Asia shares join global rebound as Fed hike fears ease, China tech boost

The Hang Seng tech index opened 4.5 per cent higher, as first quarter revenues from tech giant Alibaba and Baidu beat forecasts. ― Reuters pic

The Hang Seng tech index opened 4.5 per cent higher, as first quarter revenues from tech giant Alibaba and Baidu beat forecasts. ― Reuters pic

Friday, 27 May 2022 10:59 AM MYT

BEIJING, May 27 ― Asian shares extended overnight global gains thanks to strong results from regional tech firms and US retailers, while investors also took comfort from Federal Reserve minutes showing a pause to its rate hikes is on the cards later this year.

The swing in sentiment left the dollar wallowing at one-month lows, with the euro rising to its highest since April 25.

MSCI’s broadest index of Asia-Pacific shares outside Japan rose 1.5 per cent in early trading, the biggest gain in a week, buoyed by a 1.2 per cent rebound in resources-heavy Australian shares, a 2.8 per cent jump in Hong Kong stocks and a 0.7 per cent rise for blue chips in mainland China.

Japan’s Nikkei advanced 1.0 per cent.

The Hang Seng tech index opened 4.5 per cent higher, as first quarter revenues from tech giant Alibaba and Baidu beat forecasts.

The United States will not block China from growing its economy, but wants it to adhere to international rules, Secretary of State Antony Blinken said yesterday in remarks that didn’t come as a surprise to investors and political analysts.

Wall Street closed sharply higher overnight after optimistic retail earnings outlooks and waning concerns about overly aggressive interest rate hikes by the Fed encouraged buyers.

The Dow Jones Industrial Average rose 1.61 per cent, the S&P 500 gained 1.99 per cent, and the Nasdaq Composite 2.68 per cent.

Upbeat guidance from retailers such as Department store operator Macy’s Inc, discount chains Dollar General Corp and Dollar Tree appeared to offset dour warnings from their peers in recent weeks.

“Despite the fact that the five day gains on Wall St now at and above 4 per cent suggests that the meltdown has been snapped, there should be no mistaking that this is but earnings relief; ― and should not prematurely inspire proclamations of a bull market reboot,” said analysts at Mizuho Bank.

Tapas Strickland, a director of economics and markets at NAB, said “equities are sitting in the glow of the FOMC Minutes on Wednesday where it appears markets have interpreted them as opening up the possibility of a Fed pause in Q4 2022, while some note the front loading of hikes may have tightened financial conditions sufficiently.”

The Fed’s minutes of its May meeting released on Wednesday confirmed two more 50-basis point hikes each in June and July, but policymakers also suggested the potential for a pause later in the year.

Still, the lift in equities has not split over to other asset markets with yields broadly steady, Strickland noted.

Today, the yield on benchmark 10-year Treasury notes rose slightly to 2.7649 per cent compared with its US close of 2.758 per cent yesterday.
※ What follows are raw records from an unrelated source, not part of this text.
-- ==== Sys2Proof/Laws/KeptMemory.lean ====
section
/-! SUPPORT. What each named operation keeps (Laws/Kept.lean): memory lines, network ports, interrupts, queues, security, DRAM channels and line scramblers. -/

namespace Sys2Proof.Laws

set_option Elab.async false
set_option linter.unusedTactic false
set_option linter.unreachableTactic false

open Machine

variable {m : Nat} {s0 : Block}

/-! ### Memory -/

theorem setDc_kept (hM : Sub 65536 m) {s : Block} {n : Nat} {c : DcSt} (h : Kept m s0 s)
    (hc : BlockWf s = true → spSorted c.lines = true) : Kept m s0 (setDc n c s) := by
  unfold setDc
  refine h.trans ⟨fun p hp => ?_, fun w => ?_, .inl⟩
  · cases p <;> first | rfl | (have y := Sub.one (i := 16) hM; rw [show Nat.testBit m 16 = false from hp] at y; cases y)
  · have z := hc w
    have e : Kept (2 ^ 31 - 1) s { s with dcs := spSet (fun _ => DcSt.reset) s.dcs n c } :=
      Kept.on_dcs (Kept.refl _ s) rfl (fun w => ⟨spWf_spSet _ _ _ _ w.1, all_spSet _ _ _ _ (fun c : DcSt => spSorted c.lines) z w.2⟩)
    exact e.2.1 w

theorem getDc_lines {s : Block} (n : Nat) (w : BlockWf s = true) : spSorted (getDc s n).lines = true := by
  simp only [BlockWf, Bool.and_eq_true] at w
  exact all_spGet _ _ _ (fun c : DcSt => spSorted c.lines) rfl w.1.2

theorem setDcState_kept (hM : Sub 8 m) {a0 a1 : Nat} {s : Block} (h : Kept m s0 s) :
    Kept m s0 (setDcState a0 a1 s) := by
  unfold setDcState
  repeat' (first
    | with_reducible assumption
    | (extract_lets +onlyGivenNames r; have hr : Kept m s0 r := ?_; clear_value r; rotate_left; subst r; rotate_right)
    | (extract_lets +onlyGivenNames r; clear_value r)
    | with_reducible refine Kept.ite ?_ ?_
    | with_reducible refine Block_put_kept (hM.of rfl) ?_)

theorem clearedBlock_lines {s : Block} (n b : Nat) (w : BlockWf s = true) : spSorted (clearedBlock n b s).lines = true := by
  unfold clearedBlock
  refine foldl_lines (fun c x h => storeLine_lines _ _ _ h) _ ?_
  exact spSorted_spClear (fun k => decide (0x4000 * b ≤ k) && decide (k < 0x4000 * b + 0x4000)) _ (getDc_lines n w)

theorem countBlock_lines {c : DcSt} (b : Nat) : (countBlock b c).lines = c.lines := by
  unfold countBlock
  dsimp only
  split <;> rfl

theorem initBlock_kept (hM : Sub 65544 m) {a0 a1 : Nat} {s : Block} (h : Kept m s0 s) :
    Kept m s0 (initBlock a0 a1 s) := by
  unfold initBlock
  refine Block_putB_kept (hM.of rfl) (setDc_kept (hM.of rfl) h (fun w => ?_))
  rw [countBlock_lines]
  exact clearedBlock_lines a0 a1 w

theorem markNew_kept (hM : Sub 65544 m) {a0 : Nat} {s : Block} (h : Kept m s0 s) :
    Kept m s0 (markNew a0 s) := by
  unfold markNew
  exact Block_putB_kept (hM.of rfl) (setDc_kept (hM.of rfl) h (fun _ => rfl))

theorem putLine_kept (hM : Sub 65544 m) {a0 a1 : Nat} {a2 : BitVec 512} {s : Block} (h : Kept m s0 s) :
    Kept m s0 (putLine a0 a1 a2 s) := by
  unfold putLine
  refine setDc_kept (hM.of rfl) (Kept.ite h (initBlock_kept hM h))
    (fun w => storeLine_lines _ _ _ (getDc_lines a0 w))

theorem countAccess_kept (hM : Sub 16777224 m) {a0 a1 : Nat} {s : Block} (h : Kept m s0 s) :
    Kept m s0 (countAccess a0 a1 s) := by
  unfold countAccess
  repeat' (first
    | with_reducible assumption
    | (extract_lets +onlyGivenNames r; clear_value r)
    | with_reducible refine Kept.ite ?_ ?_
    | with_reducible refine Block_bump_kept (hM.of rfl) ?_)

theorem freeLine_kept (hM : Sub 2 m) {s : Block} (h : Kept m s0 s) :
    Kept m s0 (freeLine s).2 := by
  unfold freeLine
  repeat' (first
    | with_reducible assumption
    | (extract_lets +onlyGivenNames r; have hr : Kept m s0 r.2 := ?_; clear_value r; rotate_left; subst r; rotate_right)
    | with_reducible refine Block_draw_kept (hM.of rfl) ?_)

theorem readLine_kept (hM : Sub 16777226 m) {a0 a1 : Nat} {s : Block} (h : Kept m s0 s) :
    Kept m s0 (readLine a0 a1 s).2 := by
  unfold readLine
  repeat' (first
    | with_reducible assumption
    | (extract_lets +onlyGivenNames r; clear_value r)
    | with_reducible refine Kept.ite2 ?_ ?_
    | with_reducible refine countAccess_kept (hM.of rfl) ?_
    | with_reducible refine freeLine_kept (hM.of rfl) ?_
    | split)

theorem readMem_kept (hM : Sub 16777226 m) {a0 a1 a2 : Nat} {s : Block} (h : Kept m s0 s) :
    Kept m s0 (readMem a0 a1 a2 s).2 := by
  unfold readMem
  repeat' (first
    | with_reducible assumption
    | intro _
    | (extract_lets +onlyGivenNames r; have hr : Kept m s0 r.2 := ?_; clear_value r; rotate_left; subst r; rotate_right)
    | with_reducible refine Kept.foldl2 ?_ ?_
    | with_reducible refine readLine_kept (hM.of rfl) ?_
    | split)

theorem writePart_kept (hM : Sub 16842761 m) {a0 a1 : Nat} {a2 : List Nat} {s : Block} (h : Kept m s0 s) :
    Kept m s0 (writePart a0 a1 a2 s).2 := by
  unfold writePart
  repeat' (first
    | with_reducible assumption
    | (extract_lets +onlyGivenNames r; clear_value r)
    | with_reducible refine Kept.ite2 ?_ ?_
    | with_reducible refine countAccess_kept (hM.of rfl) ?_
    | with_reducible refine putLine_kept (hM.of rfl) ?_
    | with_reducible refine Block_emit_kept (hM.of rfl) ?_
    | split)

theorem writeMem_kept (hM : Sub 16842761 m) {a0 a1 : Nat} {a2 : List Nat} {s : Block} (h : Kept m s0 s) :
    Kept m s0 (writeMem a0 a1 a2 s).2 := by
  unfold writeMem
  repeat' (first
    | with_reducible assumption
    | intro _
    | (extract_lets +onlyGivenNames r; have hr : Kept m s0 r.2 := ?_; clear_value r; rotate_left; subst r; rotate_right)
    | (extract_lets +onlyGivenNames r; clear_value r)
    | with_reducible refine Kept.foldl2 ?_ ?_
    | with_reducible refine writePart_kept (hM.of rfl) ?_)

/-! ### Ports -/

theorem setPort_kept (hM : Sub 524296 m) {a0 a1 : Nat} {s : Block} (h : Kept m s0 s) :
    Kept m s0 (setPort a0 a1 s) := by
  unfold setPort
  repeat' (first
    | with_reducible assumption
    | (extract_lets +onlyGivenNames r; clear_value r)
    | with_reducible refine Kept.ite ?_ ?_
    | with_reducible refine Block_put_kept (hM.of rfl) ?_
    | with_reducible refine Kept.upd ?_ (h_net := .inr (hM.of rfl)))

theorem bumpDiscard_kept (hM : Sub 16777224 m) {a0 : Nat} {s : Block} (h : Kept m s0 s) :
    Kept m s0 (bumpDiscard a0 s) := by
  unfold bumpDiscard
  repeat' (first
    | with_reducible assumption
    | with_reducible refine Kept.ite ?_ ?_
    | with_reducible refine Block_bump_kept (hM.of rfl) ?_)

theorem bumpRspDrop_kept (hM : Sub 16777224 m) {a0 : Nat} {s : Block} (h : Kept m s0 s) :
    Kept m s0 (bumpRspDrop a0 s) := by
  unfold bumpRspDrop
  repeat' (first
    | with_reducible assumption
    | with_reducible refine Kept.ite ?_ ?_
    | with_reducible refine Block_bump_kept (hM.of rfl) ?_)

theorem netData_kept (hM : Sub 134217729 m) {a0 a1 a2 a3 : Nat} {a4 : Bool} {a5 : BitVec 512} {s : Block} (h : Kept m s0 s) :
    Kept m s0 (netData a0 a1 a2 a3 a4 a5 s) := by
  unfold netData
  repeat' (first
    | with_reducible assumption
    | (extract_lets +onlyGivenNames r; clear_value r)
    | with_reducible refine Kept.ite ?_ ?_
    | with_reducible refine Block_emit_kept (hM.of rfl) ?_
    | with_reducible refine Kept.upd ?_ (h_fwu := .inr (hM.of rfl)))

theorem netDone_kept (hM : Sub 134217729 m) {a0 a1 a2 : Nat} {s : Block} (h : Kept m s0 s) :
    Kept m s0 (netDone a0 a1 a2 s) := by
  unfold netDone
  repeat' (first
    | with_reducible assumption
    | (extract_lets +onlyGivenNames r; clear_value r)
    | with_reducible refine Kept.ite ?_ ?_
    | with_reducible refine Block_emit_kept (hM.of rfl) ?_
    | split
    | with_reducible refine Kept.upd ?_ (h_fwu := .inr (hM.of rfl)))

theorem fenceFinish_kept (hM : Sub 142606337 m) {a0 : NetFence} {s : Block} (h : Kept m s0 s) :
    Kept m s0 (fenceFinish a0 s) := by
  unfold fenceFinish
  repeat' (first
    | with_reducible assumption
    | with_reducible refine Kept.ite ?_ ?_
    | with_reducible refine netDone_kept (hM.of rfl) ?_
    | with_reducible refine Block_close_kept (hM.of rfl) ?_
    | split)

theorem settleFences_kept (hM : Sub 143130625 m) {s : Block} (h : Kept m s0 s) :
    Kept m s0 (settleFences s) := by
  unfold settleFences
  repeat' (first
    | with_reducible assumption
    | intro _
    | (extract_lets +onlyGivenNames r; clear_value r)
    | with_reducible refine Kept.foldl ?_ ?_
    | with_reducible refine fenceFinish_kept (hM.of rfl) ?_
    | with_reducible refine Kept.upd ?_ (h_net := .inr (hM.of rfl)))

theorem passWaiting_kept (hM : Sub 524288 m) {a0 : Nat} {s : Block} (h : Kept m s0 s) :
    Kept m s0 (passWaiting a0 s) := by
  unfold passWaiting
  repeat' (first
    | with_reducible assumption
    | (extract_lets +onlyGivenNames r; clear_value r)
    | with_reducible refine Kept.upd ?_ (h_net := .inr (hM.of rfl)))

theorem reqPart_kept (hM : Sub 134742017 m) {a0 a1 : Nat} {a2 : Bool} {s : Block} (h : Kept m s0 s) :
    Kept m s0 (reqPart a0 a1 a2 s) := by
  unfold reqPart
  repeat' (first
    | with_reducible assumption
    | (extract_lets +onlyGivenNames r; have hr : Kept m s0 r := ?_; clear_value r; rotate_left; subst r; rotate_right)
    | (extract_lets +onlyGivenNames r; clear_value r)
    | with_reducible refine Kept.ite ?_ ?_
    | with_reducible refine netDone_kept (hM.of rfl) ?_
    | split
    | with_reducible refine Kept.upd ?_ (h_net := .inr (hM.of rfl)))

theorem partDone_kept (hM : Sub 143130625 m) {a0 a1 a2 : Nat} {a3 : Bool} {s : Block} (h : Kept m s0 s) :
    Kept m s0 (partDone a0 a1 a2 a3 s) := by
  unfold partDone
  repeat' (first
    | with_reducible assumption
    | (extract_lets +onlyGivenNames r; have hr : Kept m s0 r := ?_; clear_value r; rotate_left; subst r; rotate_right)
    | (extract_lets +onlyGivenNames r; clear_value r)
    | with_reducible refine settleFences_kept (hM.of rfl) ?_
    | with_reducible refine reqPart_kept (hM.of rfl) ?_
    | with_reducible refine passWaiting_kept (hM.of rfl) ?_
    | split
    | with_reducible refine Kept.upd ?_ (h_net := .inr (hM.of rfl)))

theorem partFail_kept (hM : Sub 143130625 m) {a0 : NetPart} {a1 : Nat} {s : Block} (h : Kept m s0 s) :
    Kept m s0 (partFail a0 a1 s) := by
  unfold partFail
  repeat' (first
    | with_reducible assumption
    | (extract_lets +onlyGivenNames r; clear_value r)
    | with_reducible refine Kept.ite ?_ ?_
    | with_reducible refine partDone_kept (hM.of rfl) ?_
    | with_reducible refine netData_kept (hM.of rfl) ?_)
It had hit a three-year high of 3.2030 per cent earlier this month on fears rapid hikes from the Fed may undermine long-term growth.

The two-year yield, which rises with traders’ expectations of higher Fed fund rates, touched 2.4879 per cent compared with a US close of 2.488 per cent.

“The fall in US Treasury yields in the meantime has correlated with falls in inflation expectations, which had been above 3 per cent in the 10yr, and are now in the 2.6 per cent area. All in all, a pronounced decompression of stress,” said analysts at ING in a note.

Signs that aggressive Fed action may already be slowing economic growth are also emerging. Data yesterday showed the number of Americans filing new claims for unemployment benefits fell more than expected last week as the labour market remained tight. A separate report confirmed the US economy contracted in the first quarter.

In the currency markets, the US dollar fell 0.2 per cent against a basket of major currencies, further pulling away from its 20-year peaks hit two weeks ago. The euro gained 0.26 per cent against the greenback.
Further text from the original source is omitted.